-- ==== Sys2Proof/Laws/Chunks.lean ====
section
/-! SUPPORT. The chunking layer: assembling a word byte by byte, loading and storing a chunk, and the loops of
TRANSFER_BYTES and WRITE_PIXELS (R210, R212, R215). -/

namespace Sys2Proof.Machine

/-! ### Bytes of one word -/

theorem byteAt_shift (b : Byte) (j k : Nat) (hk : k < 4) :
    byteAt (b.setWidth 32 <<< (8 * j)) k = if k = j then b else 0 := by
  apply BitVec.eq_of_getLsbD_eq
  intro i hi
  simp only [byteAt_getLsbD, hi, decide_true, Bool.true_and, BitVec.getLsbD_shiftLeft, BitVec.getLsbD_setWidth]
  have h32 : 8 * k + i < 32 := by omega
  by_cases h : k = j
  · subst h
    have e : 8 * k + i - 8 * k = i := by omega
    have e2 : ¬ 8 * k + i < 8 * k := by omega
    have e3 : i < 32 := by omega
    simp only [h32, e, e2, e3, decide_true, decide_false, Bool.not_false, Bool.true_and, if_true]
  · by_cases hlt : k < j
    · have e : 8 * k + i < 8 * j := by omega
      simp [h, e]
    · have e : ¬ 8 * k + i < 8 * j := by omega
      have e2 : 8 ≤ 8 * k + i - 8 * j := by omega
      simp [h, BitVec.getLsbD_of_ge b _ e2]

theorem byteAt_or (v w : Word) (k : Nat) : byteAt (v ||| w) k = byteAt v k ||| byteAt w k := by
  apply BitVec.eq_of_getLsbD_eq
  intro j hj
  simp only [byteAt_getLsbD, BitVec.getLsbD_or, hj, decide_true, Bool.true_and]

theorem byteAt_zero (k : Nat) : byteAt 0 k = 0 := by
  apply BitVec.eq_of_getLsbD_eq
  intro j hj
  simp [byteAt]

/-- Adding a byte above the bytes assembled so far (R210). -/
theorem byteAt_addByte (x : Word) (b : Byte) (j k : Nat) (hk : k < 4) (hx : ∀ l < 4, j ≤ l → 0 < j → byteAt x l = 0) :
    byteAt (addByte x b j) k = if k = j then b else if k < j then byteAt x k else 0 := by
  let x0 : Word := if j = 0 then 0 else x
  have h0 : ∀ l < 4, byteAt x0 l = if l < j then byteAt x l else 0 := by
    intro l hl
    by_cases hj : j = 0
    · simp only [x0, hj, if_true, Nat.not_lt_zero, if_false]; exact byteAt_zero l
    · by_cases hlj : l < j
      · simp [x0, hj, hlj]
      · simp only [x0, hj, if_false, hlj]; exact hx l hl (by omega) (by omega)
  have hand : x0 &&& (b.setWidth 32 <<< (8 * j)) = 0 := by
    apply word_ext_bytes
    intro l hl
    rw [byteAt_and, byteAt_shift _ _ _ hl, h0 l hl, byteAt_zero]
    by_cases h : l = j
    · subst h; simp
    · simp [h]
  have e : addByte x b j = x0 ||| (b.setWidth 32 <<< (8 * j)) := by
    rw [addByte, BitVec.add_eq_or_of_and_eq_zero _ _ hand]
  rw [e, byteAt_or, byteAt_shift _ _ _ hk, h0 k hk]
  by_cases h : k = j
  · subst h; simp
  · by_cases hlt : k < j <;> simp [h, hlt]

theorem validBytes_eq (len w : Nat) : validBytes len w = List.range (min 4 (len - 4 * w)) := by
  have h : validBytes len w = (List.range 4).filter fun j => decide (j < len - 4 * w) := by
    unfold validBytes
    congr 1
    funext j
    congr 1
    apply propext
    omega
  rw [h]
  generalize len - 4 * w = m
  match m with
  | 0 => rfl
  | 1 => rfl
  | 2 => rfl
  | 3 => rfl
  | m + 4 =>
    rw [show min 4 (m + 4) = 4 by omega]
    have : (fun j => decide (j < m + 4)) = fun j => decide (j < m + 4) := rfl
    apply List.filter_eq_self.mpr
    intro j hj
    simp only [List.mem_range] at hj
    exact decide_eq_true (by omega)

/-- A word that holds the first m bytes f and zeros above is the chunk word (R212). -/
theorem bytesWord_of_bytes {f : Nat → Byte} {len w : Nat} {x : Word}
    (h : ∀ k < 4, byteAt x k = if k < min 4 (len - 4 * w) then f (4 * w + k) else 0) : x = bytesWord f len w := by
  apply word_ext_bytes
  intro k hk
  rw [h k hk]
  have e : (k < min 4 (len - 4 * w)) = (4 * w + k < len) := by apply propext; omega
  simp only [e, bytesWord]
  interval_cases k <;> simp

theorem byteAt_bytesWord (f : Nat → Byte) (len w k : Nat) (hk : k < 4) :
    byteAt (bytesWord f len w) k = if 4 * w + k < len then f (4 * w + k) else 0 := by
  simp only [bytesWord]
  interval_cases k <;> simp

/-- The word a null input stands for (R210). -/
theorem onesWord_eq (len w : Nat) (h : 4 * w < len) : onesWord len w = bytesWord (fun _ => 0xFF) len w := by
  apply bytesWord_of_bytes
  unfold onesWord
  rw [validBytes_eq]
  have hm : 1 ≤ min 4 (len - 4 * w) ∧ min 4 (len - 4 * w) ≤ 4 := by omega
  generalize min 4 (len - 4 * w) = m at hm
  intro k hk
  obtain ⟨h1, h4⟩ := hm
  interval_cases m <;> interval_cases k <;> decide

/-! ### Loading a chunk -/

/-- Reading the bytes of one word into x (R210). -/
theorem loadBytes_run {i : Fin 4} {a len w : Nat} {x y : Word} {s : State} (hw : 4 * w < len)
    (hm : Mapped s.hm a len) :
    RunsIn i 4 (loadBytes a len w) x y s [] (bytesWord (memBytes s.hm a) len w) y s := by
  have key : ∀ m, 1 ≤ m → m ≤ min 4 (len - 4 * w) → ∃ x', RunsIn i m
      ((List.range m).map fun j => .memRd1 (a + 4 * w + j) j) x y s [] x' y s ∧
      ∀ k < 4, byteAt x' k = if k < m then memBytes s.hm a (4 * w + k) else 0 := by
    intro m h1
    induction m with
    | zero => omega
    | succ m ih =>
      intro hle
      obtain ⟨b, hb⟩ := Option.isSome_iff_exists.mp (hm (4 * w + m) (by omega))
      have rd : ∀ x1, perform (.memRd1 (a + 4 * w + m) m) i x1 y s = .done s (addByte x1 b m) y := by
        intro x1; simp only [perform, Nat.add_assoc, hb]
      have hb' : memBytes s.hm a (4 * w + m) = b := by simp [memBytes, hb]
      by_cases hm0 : m = 0
      · subst hm0
        refine ⟨addByte x b 0, RunsIn.one (rest := []) (rd x), fun k hk => ?_⟩
        rw [byteAt_addByte _ _ _ _ hk (by omega)]
        by_cases h : k = 0
        · subst h; simpa using hb'.symm
        · simp [h]
      · obtain ⟨x1, r, hx⟩ := ih (by omega) (by omega)
        refine ⟨addByte x1 b m, ?_, fun k hk => ?_⟩
        · rw [List.range_succ, List.map_append]
          exact (r.append _).trans (RunsIn.one (rest := []) (rd x1))
        · rw [byteAt_addByte _ _ _ _ hk (fun l hl hml _ => by rw [hx l hl, if_neg (by omega)])]
          by_cases h : k = m
          · subst h; simp [hb']
          · by_cases hlt : k < m
            · have : k < m + 1 := by omega
              simp [h, hlt, this, hx k hk]
            · have : ¬ k < m + 1 := by omega
              simp [h, hlt, this]
  obtain ⟨x', r, hx⟩ := key (min 4 (len - 4 * w)) (by omega) (le_refl _)
  rw [← bytesWord_of_bytes hx]
  unfold loadBytes
  rw [validBytes_eq]
  exact r.mono (by omega)

/-- The buffer with the words of a chunk loaded, each through g (R210, R215). -/
def chunkBuffer (g : Word → Word) (f : Nat → Byte) (len : Nat) (w : Vector Word 16) : Vector Word 16 :=
  words16 fun k => if k.val < (len + 3) / 4 then g (bytesWord f len k.val) else w[k.val]'k.isLt

/-- The first n words of a chunk loaded. -/
def chunkPart (g : Word → Word) (f : Nat → Byte) (len n : Nat) (w : Vector Word 16) : Vector Word 16 :=
  words16 fun k => if k.val < n then g (bytesWord f len k.val) else w[k.val]'k.isLt

theorem chunkPart_succ (g : Word → Word) (f : Nat → Byte) {len n : Nat} (hn : n < 16) (w : Vector Word 16) :
    (chunkPart g f len n w).set n (g (bytesWord f len n)) hn = chunkPart g f len (n + 1) w := by
  apply Vector.ext
  intro k hk
  simp only [chunkPart, words16_getElem, Vector.getElem_set]
  by_cases h : n = k
  · subst h; simp
  · have e : (k < n + 1) = (k < n) := by apply propext; omega
    simp only [h, if_false, e]

/-- Instance i with the first n words of a chunk loaded. -/
def State.chunkLoaded (i : Fin 4) (g : Word → Word) (f : Nat → Byte) (len n : Nat) (s : State) : State :=
  s.updBus i fun b => { b with w := chunkPart g f len n b.w }

/-- Loading a chunk word by word, when each word's micro-steps store it (R210, R215). -/
theorem chunk_load_run {i : Fin 4} {g : Word → Word} {f : Nat → Byte} {len : Nat} {y : Word} {s : State}
    {load : Nat → List UOp} (hlen : len ≤ 64)
    (hword : ∀ n, 4 * n < len → ∀ x (u : State), u = s.chunkLoaded i g f len n → ∃ x',
      RunsIn i 5 (load n) x y u [] x' y (u.updBus i fun b => b.store (.w (Fin.ofNat 16 n)) (g (bytesWord f len n)))) :
    ∀ n, n ≤ (len + 3) / 4 → ∀ x, ∃ x', RunsIn i (5 * n) ((List.range n).flatMap load) x y s [] x' y
      (s.chunkLoaded i g f len n) := by
  intro n
  induction n with
  | zero =>
    intro _ x
    refine ⟨x, ?_⟩
    have : s.chunkLoaded i g f len 0 = s := State.updBus_self (by
      simp only [chunkPart, Nat.not_lt_zero, if_false, words16_self])
    rw [this]; exact RunsIn.refl
  | succ n ih =>
    intro hn x
    obtain ⟨x1, r⟩ := ih (by omega) x
    obtain ⟨x2, r2⟩ := hword n (by omega) x1 _ rfl
    refine ⟨x2, ?_⟩
    have e : (s.chunkLoaded i g f len n).updBus i (fun b => b.store (.w (Fin.ofNat 16 n)) (g (bytesWord f len n))) =
        s.chunkLoaded i g f len (n + 1) := by
      have hf : (Fin.ofNat 16 n).val = n := Nat.mod_eq_of_lt (by omega)
      simp only [State.chunkLoaded, State.updBus_updBus, Bus.store, hf]
      apply State.updBus_congr
      rw [chunkPart_succ]
    rw [e] at r2
    rw [List.range_succ, List.flatMap_append]
    have := (r.append (load n)).trans r2
    simpa using this.mono (by omega)

theorem Quiet.chunkLoaded {i : Fin 4} {g : Word → Word} {f : Nat → Byte} {len n : Nat} {s : State} (h : Quiet i s) :
    Quiet i (s.chunkLoaded i g f len n) := by simpa [Quiet, State.chunkLoaded] using h

/-! ### Storing a chunk -/

/-- Byte b of the buffer (R63). -/
def bufByte (w : Vector Word 16) (b : Nat) : Byte := if h : b / 4 < 16 then byteAt (w[b / 4]'h) (b % 4) else 0

/-- Host memory with the first n buffer bytes stored from a on (R210). -/
def storedBytes (hm : List Host.Cell) (a : Nat) (w : Vector Word 16) : Nat → List Host.Cell
  | 0 => hm
  | n + 1 => (memWrite1 (storedBytes hm a w n) (a + n) (bufByte w n)).getD (storedBytes hm a w n)

theorem storedBytes_addresses (hm : List Host.Cell) (a : Nat) (w : Vector Word 16) (n : Nat) :
    (storedBytes hm a w n).map Prod.fst = hm.map Prod.fst := by
  induction n with
  | zero => rfl
  | succ n ih =>
    simp only [storedBytes]
    cases hw : memWrite1 (storedBytes hm a w n) (a + n) (bufByte w n) with
    | none => exact ih
    | some hm' => exact (memWrite1_addresses hw).trans ih

theorem storedBytes_succ {hm : List Host.Cell} {a n : Nat} {w : Vector Word 16} (h : Mapped hm a (n + 1)) :
    memWrite1 (storedBytes hm a w n) (a + n) (bufByte w n) = some (storedBytes hm a w (n + 1)) := by
  obtain ⟨b, hb⟩ := Option.isSome_iff_exists.mp ((h.congr (storedBytes_addresses hm a w n)) n (by omega))
  simp only [storedBytes, memWrite1, hb, Option.getD_some]

theorem storedBytes_spec {hm : List Host.Cell} {a n : Nat} {w : Vector Word 16} (h : Mapped hm a n) :
    (∀ b < n, memByte (storedBytes hm a w n) (a + b) = some (bufByte w b)) ∧
      (∀ q, q < a ∨ a + n ≤ q → memByte (storedBytes hm a w n) q = memByte hm q) := by
  induction n with
  | zero => exact ⟨fun b hb => by omega, fun q _ => rfl⟩
  | succ n ih =>
    obtain ⟨hin, hout⟩ := ih (h.mono (by omega))
    have hw := storedBytes_succ (w := w) h
    refine ⟨fun b hb => ?_, fun q hq => ?_⟩
    · rw [memByte_memWrite1 hw]
      by_cases e : b = n
      · subst e; simp
      · rw [if_neg (by omega)]; exact hin b (by omega)
    · rw [memByte_memWrite1 hw, if_neg (by omega)]; exact hout q (by omega)

/-- The copy-out of a chunk (R210): only its valid bytes, in ascending order. -/
def storeChunk (a len n : Nat) : List UOp :=
  (List.range n).flatMap fun w =>
    .rd (.w (Fin.ofNat 16 w)) .x :: (validBytes len w).map fun j => .memWr1 (a + 4 * w + j) j

theorem storeChunk_run {i : Fin 4} {a len : Nat} {y : Word} {s : State} (hlen : len ≤ 64) (hm : Mapped s.hm a len)
    (hq : Quiet i s) : ∀ n, n ≤ (len + 3) / 4 → ∀ x, ∃ x', RunsIn i (5 * n) (storeChunk a len n) x y s [] x' y
      (s.setHm (storedBytes s.hm a (s.getBus i).w (min len (4 * n)))) := by
  intro n
  induction n with
  | zero =>
    intro _ x
    rw [show min len (4 * 0) = 0 by omega]
    exact ⟨x, RunsIn.refl⟩
  | succ n ih =>
    intro hn x
    obtain ⟨x1, r⟩ := ih (by omega) x
    let v := (s.getBus i).w[n]'(by omega)
    have hmin : min len (4 * n) = 4 * n := by omega
    rw [hmin] at r
    have hf : (Fin.ofNat 16 n).val = n := Nat.mod_eq_of_lt (by omega)
    have rd := RunsIn.one (i := i) (x := x1) (y := y) (s := s.setHm (storedBytes s.hm a (s.getBus i).w (4 * n)))
      (rest := (validBytes len n).map fun j => .memWr1 (a + 4 * n + j) j)
      (perform_rd_x_quiet (r := .w (Fin.ofNat 16 n)) hq)
    rw [view_w] at rd
    simp only [hf, State.getBus_setHm] at rd
    have key : ∀ m, m ≤ min 4 (len - 4 * n) → RunsIn i m ((List.range m).map fun j => .memWr1 (a + 4 * n + j) j) v y
        (s.setHm (storedBytes s.hm a (s.getBus i).w (4 * n))) [] v y
        (s.setHm (storedBytes s.hm a (s.getBus i).w (4 * n + m))) := by
      intro m
      induction m with
      | zero => intro _; exact RunsIn.refl
      | succ m ihm =>
        intro hle
        rw [List.range_succ, List.map_append]
        have hb : bufByte (s.getBus i).w (4 * n + m) = byteAt v m := by
          have e1 : (4 * n + m) / 4 = n := by omega
          have e2 : (4 * n + m) % 4 = m := by omega
          have e3 : n < 16 := by omega
          simp only [bufByte, e1, e2, e3, dite_true, v]
        have hw := storedBytes_succ (w := (s.getBus i).w) (hm.mono (m := 4 * n + m + 1) (by omega))
        rw [hb] at hw
        refine ((ihm (by omega)).append _).trans (RunsIn.one (rest := []) ?_)
        simp only [perform, State.setHm_hm, Nat.add_assoc] at hw ⊢
        rw [hw]; rfl
    have st := key (min 4 (len - 4 * n)) (le_refl _)
    rw [← validBytes_eq, show 4 * n + min 4 (len - 4 * n) = min len (4 * (n + 1)) by omega] at st
    refine ⟨v, ?_⟩
    have := (r.append _).trans (rd.trans st)
    unfold storeChunk at this ⊢
    rw [List.range_succ, List.flatMap_append]
    simpa using this.mono (n := 5 * (n + 1)) (by omega)

/-! ### One chunk -/

/-- A chunk of len bytes f loaded, each word through g, and sent. -/
def State.chunkSent (i : Fin 4) (g : Word → Word) (f : Nat → Byte) (fd : Bool) (len : Nat) (s : State) : State :=
  (s.chunkLoaded i g f len ((len + 3) / 4)).transacted i (8 * len) fd

/-- The bytes TRANSFER_BYTES sends for a chunk: 0xFF for a null input (R210). -/
def inputBytes (hm : List Host.Cell) (inp off : Nat) : Nat → Byte :=
  if inp = 0 then fun _ => 0xFF else memBytes hm (inp + off)

/-- The state after one chunk of TRANSFER_BYTES (R210). -/
def State.bytesMoved (i : Fin 4) (inp outp off len : Nat) (s : State) : State :=
  let t := s.chunkSent i id (inputBytes s.hm inp off) true len
  if outp = 0 then t else t.setHm (storedBytes t.hm (outp + off) (t.getBus i).w len)

/-- The state after one chunk of WRITE_PIXELS (R215). -/
def State.pixelsMoved (i : Fin 4) (swap : Bool) (p off len : Nat) (s : State) : State :=
  s.chunkSent i (fun v => if swap then pix v else v) (memBytes s.hm (p + off)) false len

theorem EngineServes.chunkLoaded {i : Fin 4} {g : Word → Word} {f : Nat → Byte} {len n : Nat} {s : State}
    (h : EngineServes i s) : EngineServes i (s.chunkLoaded i g f len n) := h.updBus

#### Exercise instructions:
Read the lines above. Gather those in which the string "Option" is found.

#### Finished task:
      obtain ⟨b, hb⟩ := Option.isSome_iff_exists.mp (hm (4 * w + m) (by omega))
  obtain ⟨b, hb⟩ := Option.isSome_iff_exists.mp ((h.congr (storedBytes_addresses hm a w n)) n (by omega))
  simp only [storedBytes, memWrite1, hb, Option.getD_some]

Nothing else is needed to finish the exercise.